Requirement: From the data below, set down exactly the lines between the one holding "(s.bring.stopChannel.zeroExtend 64 <<<" and the one holding "(if recordOk s record then", inclusive, and no others.

::::::

-- ==== Sys2Proof/Machine/Dispatch.lean ====
section
/-!
DEFINITION. The dispatcher: each command goes to its meaning.
-/
namespace Sys2Proof.Machine
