-- ==== Sys2Proof/Certificates/Slice0/Obligations.lean ====
section
/-!
DEFINITION. The statements for the provers.  Each docstring cites the rules it rests on.  A statement whose conclusion is
`exec c s = .next t` with `t` written out states the command's result, its frame and that it completes.
-/
open Sys2Proof Sys2Proof.Machine

/-- A step takes the command at the front of the queue and runs it with the queue's rest. -/
def Obligations.StepRunsFront : Prop :=
  ∀ (s : State) (c : Instr) (rest : List Instr),
    step { s with pending := c :: rest } = exec c { s with pending := rest }

/-- R613, R614 and what stands in no memory: right after reset the module is off, no command waits, and local DRAM is in its
canonical form. -/
def Obligations.ResetState : Prop :=
  State.reset.powered = false ∧ State.reset.pwr.phase = .off ∧ State.reset.pending = [] ∧ State.reset.dramWf ∧
  State.reset.jobs = [] ∧ State.reset.model = false ∧ State.reset.sched.state = .admitting ∧ State.reset.ticker = 0

/-- R45: the Ticker reads 0 at power-good; no command steps, sets or resets it while the module stays powered; a reference cycle
advances it, never backwards and by at most 11 units of 2^32, and from a reference loss on it holds its value. -/
def Obligations.TickerNeverStepped : Prop :=
  (∀ s : State, s.pwr.phase = .ramping → ∃ t, exec .powerGood s = .next t ∧ t.ticker = 0) ∧
  (∀ (s t : State) (c : Instr), s.powered = true → t.powered = true → exec c s = .next t → t.time.acc = s.time.acc) ∧
  (∀ s : State, s.powered = true → s.time.refLoss = false → -25000 ≤ s.time.rateTrim.toInt →
    s.time.rateTrim.toInt ≤ 25000 → s.time.acc.toNat < 2 ^ 96 - 2 ^ 36 →
    s.time.acc.toNat < (tick s).time.acc.toNat ∧ (tick s).time.acc.toNat ≤ s.time.acc.toNat + 11 * 2 ^ 32) ∧
  (∀ s : State, s.time.refLoss = true → tick s = s)

/-- R46, R47, and log entries 1 and 120 (that a step without a command is one reference cycle, in which each port has time for
one frame, is this model's choice): with no command waiting, a module powered and with its reference counts REFCYC and advances
its Ticker by the trimmed 10 ns, exactly 10 ns with no trim; nothing but the frames that wait at the ports moves besides; off
nothing changes, and after loss of the reference the time holds. -/
def Obligations.IdleStepIsACycle : Prop :=
  ∀ s : State, s.pending = [] →
    (s.powered = true → s.time.refLoss = false → ∃ t, step s = .next t ∧ t.time.refcyc = s.time.refcyc + 1 ∧
      t.time.acc = s.time.acc + s.increment ∧
      t = { s with time := t.time, out := t.out, fab := { s.fab with ports := t.fab.ports } } ∧
      (s.fab.ports = [] → t = { s with time := t.time }) ∧
      (s.time.rateTrim = 0 → t.ticker = (s.ticker + 10) % 2 ^ 64)) ∧
    (s.powered = false → step s = .next s) ∧
    (s.powered = true → s.time.refLoss = true → ∃ t, step s = .next t ∧
      t = { s with out := t.out, fab := { s.fab with ports := t.fab.ports } })

/-- Every step keeps local DRAM in its canonical form: equal memories are equal data. -/
def Obligations.StepKeepsDram : Prop :=
  ∀ s t : State, s.dramWf → step s = .next t → t.dramWf

/-- No command changes the queue of the commands that wait behind it. -/
def Obligations.ExecKeepsQueue : Prop :=
  ∀ (c : Instr) (s t : State), exec c s = .next t → t.pending = s.pending

/-- Every command whose operands can be formed completes in every state; one that no sender can form is refused by the operand
check under its own name, and by nothing else (log entry 2). -/
def Obligations.EveryCommandCompletes : Prop :=
  ∀ (c : Instr) (s : State), (c.wf = true → ∃ t, exec c s = .next t) ∧
    (c.wf = false → ∃ name, exec c s = .fault (.illFormed name))

/-- R610, R613, R614: a module without power keeps nothing alive: no command but those of the power stage changes anything. -/
def Obligations.OffIsInert : Prop :=
  ∀ (c : Instr) (s : State), s.powered = false → c.wf = true →
    (∀ cv low, c ≠ .pwrEnRise cv low) → c ∉ ([.powerGood, .pwrEnFall, .inputUnderVoltage, .inputOverVoltage, .junctionTrip,
      .stackTrip, .railFault] : List Instr) → exec c s = .next s

/-- R570, R4, R5, R510, R46: no step lowers the security version number, none changes the grade, the fused cores or the serial
number, and none takes the rate trim out of ±25 ppm. -/
def Obligations.FusesAndTrimHold : Prop :=
  ∀ s t : State, step s = .next t → s.flash.svn ≤ t.flash.svn ∧ t.flash.grade = s.flash.grade ∧
    t.flash.fused = s.flash.fused ∧ t.flash.serial = s.flash.serial ∧
    (-25000 ≤ s.time.rateTrim.toInt ∧ s.time.rateTrim.toInt ≤ 25000 →
      -25000 ≤ t.time.rateTrim.toInt ∧ t.time.rateTrim.toInt ≤ 25000)

/-- R373: what a unit makes of the syndrome of a word it reads. R372: the syndrome of a word is what its data bits give,
exclusive-ORed with the check byte stored; any single error reads as the word that was stored, and any double error and any
single error on the poison word read as poison. -/
def Obligations.ErrorCode : Prop :=
  (∀ (m : Mem) (i : Nat),
     (m.syndrome i = 0 → m.word i = .good (m.raw i)) ∧
     (∀ k, k < 64 → m.syndrome i = dataColumns.getD k 0 → m.word i = .good (m.raw i ^^^ (1#64 <<< k))) ∧
     (∀ k, k < 8 → m.syndrome i = checkColumns.getD k 0 → m.word i = .good (m.raw i)) ∧
     (m.syndrome i = 0xFE → m.word i = .bad ∧ synBad (m.syndrome i) = false) ∧
     (m.syndrome i ≠ 0 → m.syndrome i ≠ 0xFE → m.syndrome i ∉ dataColumns → m.syndrome i ∉ checkColumns →
       m.word i = .bad ∧ synBad (m.syndrome i) = true)) ∧
  ((∀ (w : Word) (i : Fin 64), readCode (w ^^^ (1#64 <<< i.val)) (checkByte (w ^^^ (1#64 <<< i.val)) ^^^ checkByte w) = .good w) ∧
   (∀ (w : Word) (i : Fin 8), readCode w (checkByte w ^^^ (checkByte w ^^^ (1#8 <<< i.val))) = .good w) ∧
   (∀ (w : Word) (i j : Fin 64), i ≠ j → readCode (w ^^^ (1#64 <<< i.val) ^^^ (1#64 <<< j.val))
     (checkByte (w ^^^ (1#64 <<< i.val) ^^^ (1#64 <<< j.val)) ^^^ checkByte w) = .bad) ∧
   (∀ (w : Word) (i : Fin 64) (j : Fin 8), readCode (w ^^^ (1#64 <<< i.val))
     (checkByte (w ^^^ (1#64 <<< i.val)) ^^^ (checkByte w ^^^ (1#8 <<< j.val))) = .bad) ∧
   (∀ (w : Word) (i j : Fin 8), i ≠ j → readCode w (checkByte w ^^^ (checkByte w ^^^ (1#8 <<< i.val) ^^^ (1#8 <<< j.val))) = .bad) ∧
   (∀ i : Fin 64, readCode (1#64 <<< i.val) (checkByte (1#64 <<< i.val) ^^^ 0xFE) = .bad) ∧
   (∀ i : Fin 8, readCode 0 (checkByte 0 ^^^ (0xFE ^^^ (1#8 <<< i.val))) = .bad))

/-- R610, R611, R614, R45, R47: the ramp, and power-good, which gives every register its reset value. R610, R615: the ramp does
not begin while the input is out of range or a trip is in force. -/
def Obligations.PowerUp : Prop :=
  ((∀ (s : State) (cv low : Nat), s.pwr.phase = .off → 4000 ≤ cv → cv ≤ 5000 →
     (s.pwr.tripLatched = false ∨ (s.pwr.pwrEn = false ∧ 10 ≤ low)) →
     exec (.pwrEnRise cv low) s = .next { s with pwr := { s.pwr with
       pwrEn := true, tripLatched := false, thermtripLow := false, phase := .ramping } }) ∧
   (∀ s : State, s.pwr.phase = .ramping →
     exec .powerGood s = .next { State.reset with
       pending := s.pending, freeCtr := s.freeCtr + 1, out := s.out, flash := s.flash, health := s.health.wake,
       dram := { lost := some s.freeCtr },
       pwr := { phase := .powered, pwrEn := true, pwrgd := true, lastOff := s.pwr.offRecord, offRecord := s.pwr.offRecord },
       time := { persistedS := s.flash.shownPowered.poweredS, powerUps := s.flash.shownPowered.powerUps + 1 } })) ∧
  (∀ (s : State) (cv low : Nat),
     (cv < 4000 ∨ 5000 < cv ∨ (s.pwr.tripLatched = true ∧ (s.pwr.pwrEn = true ∨ low < 10))) →
     ∃ t, exec (.pwrEnRise cv low) s = .next t ∧ t.pwr.phase = s.pwr.phase ∧ t.pwr.pwrEn = true ∧
       t = { s with pwr := t.pwr })

/-- R613, R615, R616: a power-down keeps flash and records its cause; a trip pulls THERMTRIP low until it is released. -/
def Obligations.PowerDown : Prop :=
  ∀ s : State, s.pwr.phase ≠ .off →
    (s.pwr.pwrEn = true → exec .pwrEnFall s = .next { State.reset with
      pending := s.pending, freeCtr := s.freeCtr, out := s.out, flash := s.flash, health := s.health,
      pwr := { offRecord := 0x01 } }) ∧
    (∀ c cause trip, (c, cause, trip) ∈ ([(.inputUnderVoltage, 0x02, false), (.inputOverVoltage, 0x03, false),
        (.junctionTrip, 0x04, true), (.stackTrip, 0x05, true), (.railFault, 0x06, true)] :
          List (Instr × BitVec 8 × Bool)) →
      exec c s = .next { State.reset with
        pending := s.pending, freeCtr := s.freeCtr, out := s.out, flash := s.flash, health := s.health,
        pwr := { pwrEn := s.pwr.pwrEn, offRecord := cause, thermtripLow := trip, tripLatched := trip } })

/-- R574 to R576, R575, R632, R535, R536: the ROM starts the active region where it verifies, else the other, else waits for a
recovery image; a recovery image is stored in region A and, where it verifies, started; a data piece that matches its digest
changes nothing; the report goes out as R632 lays it out; a fabric record is stored and applied, or waits while a model is
resident. -/
def Obligations.BootChain : Prop :=
  (∀ s : State, s.powered = true → s.sec.stage = .none → ∃ t, exec .bootRomRun s = .next t ∧
    t.sec.stage = (if imageOk (s.flash.region s.flash.boot.active) s.flash.svn ||
      imageOk (s.flash.region (!s.flash.boot.active)) s.flash.svn then .running else .recovery) ∧
    (if imageOk (s.flash.region s.flash.boot.active) s.flash.svn then
       t.sec.regionB = s.flash.boot.active ∧ t.sec.fallback = false
     else t.sec.stage = .running → t.sec.regionB = (!s.flash.boot.active) ∧ t.sec.fallback = true) ∧
    t = { s with sec := t.sec, link := { s.link with configReady := s.link.configReady || (t.sec.stage == .running) } }) ∧
  (∀ (s : State) (image : List Byte), s.powered = true → s.sec.stage = .recovery →
    ∃ t, exec (.recoveryImage image) s = .next t ∧ t.flash.regionA = image ∧ t.flash.svn = s.flash.svn ∧
      t = { s with flash := t.flash, sec := t.sec, link := t.link } ∧
      (if imageOk image s.flash.svn then t.sec.stage = .running ∧ t.sec.regionB = false
       else t = { s with flash := { s.flash with regionA := image } })) ∧
  (∀ (s : State) (piece : Nat), s.fwRuns = true → piece < imgPieces (s.flash.region s.sec.regionB) →
    (let r := s.flash.region s.sec.regionB
     ∃ t, exec (.firmwareDataPieceRead piece) s = .next t ∧
       (if Config.shake256 ((r.drop (64 + (imgLoad r + 65536 * piece))).take
           (min 65536 (imgBody r - (imgLoad r + 65536 * piece)))) =
           slice r (64 + imgLoad r - 64 * imgPieces r + 64 * piece) 64 then t = s
        else (∀ id, t.lives id = false) ∧ t.ig.jobFaults = s.ig.jobFaults + 1 ∧ t.base = s.base))) ∧
  (∀ s : State, s.fwRuns = true → s.bring.phase ≠ 0 →
    exec .bringupReportRead s = .next { s with out := s.out ++ [.mctp (wordsBytes
      [(s.bring.phase.zeroExtend 64 <<< 56) ||| (s.bring.stopCause.zeroExtend 64 <<< 48) |||
         (s.bring.stopChannel.zeroExtend 64 <<< 32) ||| regAt 31 16 s.bring.lanesChanged,
       s.bring.phaseTicker, s.timeWord, s.bring.readyTicker])] }) ∧
  (∀ (s : State) (record : List Byte), s.fwRuns = true → exec (.fabricConfigWrite record) s = .next
    (if recordOk s record then
      (if s.model then { s with flash := { s.flash with fabric := record, fabricPending := true } }
       else applyFabric { s with flash := { s.flash with fabric := record } })
     else s))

::::::

Solution:
         (s.bring.stopChannel.zeroExtend 64 <<< 32) ||| regAt 31 16 s.bring.lanesChanged,
       s.bring.phaseTicker, s.timeWord, s.bring.readyTicker])] }) ∧
  (∀ (s : State) (record : List Byte), s.fwRuns = true → exec (.fabricConfigWrite record) s = .next
    (if recordOk s record then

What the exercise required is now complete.